Available records:
/-- 10_state.md R26: `valid` is bit 32. -/
theorem test_trigger_slot_bits : trigBits ⟨true, 3⟩ = 0x100000003 := by decide

/-! ### Witnesses: for every statement that has hypotheses, a state and operands that meet them

Each theorem states the hypotheses of the obligation it is named after. -/

theorem witness_StepRunsTheSelectedOperation :
    ({ running with inbox := [.rx 0x2A] } : State).inbox = .rx 0x2A :: [] ∧
      select running.params running.seq (.rx 0x2A) = .ok (.syncFirst 0x2A) ∧ idle.inbox = [] := by decide

/-- The first value too wide or of another shape in each clause; a grid of 64 different cells; a packet to complement; a
packet that is refused. -/
theorem witness_TraceItemsWriteEventsDown :
    (∃ (f : Frame) (vals : Vector Half 64), (∀ r c : Fin 8, vals[8 * r.val + 7 - c.val] = f.cell r c) ∧ f.cell 7 0 = 63) ∧
    (∃ bytes : List Byte, expandItem sample (.packet (.pktC 250 72)) = .ok (bytes.map .rx)) ∧
    (7 < 8 ∧ 7 ≤ 7 ∧ 1 < 2 ∧ 2 ^ 32 ≤ 4294967296) ∧
    ((if RegName.cfgN = .cfgIterLimit then 2 ^ 32 else 2 ^ 16) ≤ 65536 ∧
      (if RegName.cfgIterLimit = .cfgIterLimit then 2 ^ 32 else 2 ^ 16) ≤ 4294967296) ∧
    ((∃ b ∈ [0, 256], 256 ≤ b) ∧ 256 ≤ 256) ∧
    (((-32769 : Int) < -32768 ∨ 32767 < (-32769 : Int)) ∧ ((32768 : Int) < -32768 ∨ 32767 < (32768 : Int)) ∧
      (32768 : Int) ∈ [0, 32768] ∧ (List.replicate 8 (List.replicate 8 (32768 : Int))).length = 8 ∧
      (∀ row ∈ List.replicate 8 (List.replicate 8 (32768 : Int)), row.length = 8) ∧
      (32768 : Int) ∈ (List.replicate 8 (List.replicate 8 (32768 : Int))).flatten) ∧
    ((List.replicate 63 (0 : Half)).length ≠ 64 ∧ (List.replicate 65 (0 : Half)).length ≠ 64) ∧
    ((List.replicate 7 (List.replicate 8 (0 : Int))).length ≠ 8 ∧
      ∃ row ∈ [List.replicate 7 (0 : Int)], row.length ≠ 8) ∧
    expandItem sample (.packet (.pktC 250 32768)) = .error .valueTooWide := by
  refine ⟨⟨Grid.build fun r c => BitVec.ofNat 16 (8 * r.val + 7 - c.val), Vector.ofFn fun k => BitVec.ofNat 16 k.val, ?_⟩,
    ⟨encodePacket sample 250 (Vector.replicate 64 72), rfl⟩, by decide, by decide, by decide, by decide, by decide,
    by decide, rfl⟩
  decide +kernel

theorem witness_SyncSkipCountsTheByte :
    ∀ k ∈ [0, 132], ∃ s : State, s.runstate = .run ∧ s.phase = .hunt ∧ s.fidx = 0 ∧ s.scancnt = k ∧ s.scancnt.toNat ≤ 132 ∧
      (0x00 : Byte) ≠ s.params.marker :=
  fun k hk => ⟨{ running with scancnt := k }, rfl, rfl, rfl, rfl, by revert k; decide, show (0x00 : Byte) ≠ sample.marker by decide⟩

theorem witness_SyncFirstEntersConfirm :
    ∀ k ∈ [0, 132], ∃ s : State, s.runstate = .run ∧ s.phase = .hunt ∧ s.fidx = 0 ∧ s.scancnt = k ∧ s.scancnt.toNat ≤ 132 ∧
      (0x2A : Byte) = s.params.marker :=
  fun k hk => ⟨{ running with scancnt := k }, rfl, rfl, rfl, rfl, by revert k; decide, rfl⟩

theorem witness_SyncConf1RecordsTheComparison :
    ∀ k ∈ [1, 132], ∃ s : State, s.runstate = .run ∧ s.phase = .confirm ∧ s.fidx = 0 ∧ s.scancnt = k ∧
      1 ≤ s.scancnt.toNat ∧ s.scancnt.toNat ≤ 132 :=
  fun k hk => ⟨{ running with phase := .confirm, scancnt := k }, rfl, rfl, rfl, rfl, by revert k; decide, by revert k; decide⟩

theorem witness_SyncConf2GivesTheVerdict :
    ∀ k ∈ [2, 133], ∀ ok : Bool, ∃ s : State, s.runstate = .run ∧ s.phase = .confirm ∧ s.fidx = 1 ∧ s.scancnt = k ∧
      s.confok = ok ∧ 2 ≤ s.scancnt.toNat ∧ s.scancnt.toNat ≤ 133 :=
  fun k hk ok => ⟨{ running with phase := .confirm, fidx := 1, scancnt := k, confok := ok }, rfl, rfl, rfl, rfl, rfl,
    by revert k; revert ok; decide, by revert k; revert ok; decide⟩

theorem witness_SyncWindowFailsTheAttempt :
    ∀ ph ∈ [Phase.hunt, Phase.confirm],
      ∃ s : State, s.runstate = .run ∧ s.scancnt = 133 ∧ s.fidx = 0 ∧ s.phase = ph :=
  fun ph _ => ⟨{ running with scancnt := 133, phase := ph }, rfl, rfl, rfl, rfl⟩

theorem witness_RdThermStoresTheByte :
    ∀ k ∈ [(0 : Byte), 1], ∃ s : State, s.runstate = .run ∧ s.phase = .therm ∧ s.fidx = k :=
  fun k _ => ⟨{ running with phase := .therm, fidx := k }, rfl, rfl, rfl⟩

theorem witness_RdArrayStoresTheByte :
    ∀ k ∈ [(0 : Byte), 126, 127], ∃ s : State, s.runstate = .run ∧ s.phase = .array ∧ s.fidx = k ∧ s.fidx.toNat < 128 :=
  fun k hk => ⟨{ running with phase := .array, fidx := k }, rfl, rfl, rfl, by revert k; decide⟩

theorem witness_RdCsumComparesExactly :
    beforeChecksum.runstate = .run ∧ beforeChecksum.phase = .csum ∧ beforeChecksum.fidx = 0 ∧
      (0xFA : Byte) = beforeChecksum.csumacc ∧ (0x05 : Byte) ≠ beforeChecksum.csumacc := by decide

theorem witness_PktAcceptCountsAndRunsThePipeline :
    beforeChecksum.pktcnt ≠ 0xFFFFFFFF#32 ∧ PipelineReady beforeChecksum ∧
      ({ beforeChecksum with pktcnt := 0xFFFFFFFF } : State).pktcnt = 0xFFFFFFFF#32 :=
  ⟨by decide, ⟨by decide, by decide, by decide⟩, rfl⟩

/-- A state in a window of `n` frames of which `k` are in; `MOT` and `PREVVALID` as given. -/
def inWindow (n k : Half) (seenOne : Bool) : State :=
  { beforeChecksum with cfg := { CfgRegs.reset with n := n }, samples := k, prevvalid := seenOne, mot := seenOne }

theorem witness_PipeRunInsideTheWindow :
    (PipelineReady (inWindow 2 0 false) ∧ (inWindow 2 0 false).samples.toNat + 1 < (inWindow 2 0 false).cfg.n.toNat) ∧
    (PipelineReady (inWindow 65535 65533 true) ∧
      (inWindow 65535 65533 true).samples.toNat + 1 < (inWindow 65535 65533 true).cfg.n.toNat) :=
  ⟨⟨⟨by decide, by decide, by decide⟩, by decide⟩, ⟨⟨by decide, by decide, by decide⟩, by decide⟩⟩

theorem witness_PipeRunCompletesTheWindow :
    (PipelineReady (inWindow 1 0 false) ∧ (inWindow 1 0 false).samples.toNat + 1 = (inWindow 1 0 false).cfg.n.toNat) ∧
    (PipelineReady (inWindow 65535 65534 true) ∧
      (inWindow 65535 65534 true).samples.toNat + 1 = (inWindow 65535 65534 true).cfg.n.toNat) :=
  ⟨⟨⟨by decide, by decide, by decide⟩, by decide⟩, ⟨⟨by decide, by decide, by decide⟩, by decide⟩⟩

theorem witness_DecFrameUnpacksAndMirrors :
    7 = 8 * (0 : Fin 8).val + (7 - (0 : Fin 8).val) ∧ 56 = 8 * (7 : Fin 8).val + (7 - (7 : Fin 8).val) := by decide

theorem witness_AccAddAddsEveryCell :
    (inWindow 2 0 false).samples + 1 ≠ (inWindow 2 0 false).cfg.n ∧
      (inWindow 2 1 false).samples + 1 = (inWindow 2 1 false).cfg.n ∧
      (BitVec.ofInt 32 (-(65534 * 32768))).toInt.natAbs = 65534 * 32768 := by decide

theorem witness_OccUpdAppliesBothThresholds :
    ∃ T Q : Int, T = ∑ r : Fin 8, ∑ c : Fin 8, ((single 31).cell r c).toInt ∧
      Q = 64 * (∑ r : Fin 8, ∑ c : Fin 8, ((single 31).cell r c).toInt ^ 2) - T ^ 2 :=
  ⟨_, _, rfl, rfl⟩

/-- The first averaged frame of a run. -/
theorem witness_MotFirstRecordsTheFrame :
    (running.mot = true → running.prevvalid = true) ∧ running.prevvalid = false := by decide

theorem witness_MotUpdGatesEntryOnly :
    ∃ Q : Int, Q = ∑ r : Fin 8, ∑ c : Fin 8, (((single 21).cell r c).toInt - (running.prev.cell r c).toInt) ^ 2 :=
  ⟨_, rfl⟩

/-- A run that has accepted 5 packets, with this trigger in slot 7. -/
def withTrigger (valid : Bool) (count : Word) : State :=
  { running with pktcnt := 5, cfg := { CfgRegs.reset with trig := CfgRegs.reset.trig.set 7 ⟨valid, count⟩ } }

theorem witness_TrigChkFiresOncePerMatch :
    (∃ i : Fin 8, (withTrigger true 5).cfg.trig[i.val].valid = true ∧
      (withTrigger true 5).cfg.trig[i.val].count = (withTrigger true 5).pktcnt) ∧
    (∀ i : Fin 8, (withTrigger true 6).cfg.trig[i.val].valid = true →
      (withTrigger true 6).cfg.trig[i.val].count ≠ (withTrigger true 6).pktcnt) ∧
    (∀ i : Fin 8, (withTrigger false 5).cfg.trig[i.val].valid = true →
      (withTrigger false 5).cfg.trig[i.val].count ≠ (withTrigger false 5).pktcnt) := by decide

Required work: Search the entries for the word "seenOne", then list each line that holds it.

Output of the task:
def inWindow (n k : Half) (seenOne : Bool) : State :=
  { beforeChecksum with cfg := { CfgRegs.reset with n := n }, samples := k, prevvalid := seenOne, mot := seenOne }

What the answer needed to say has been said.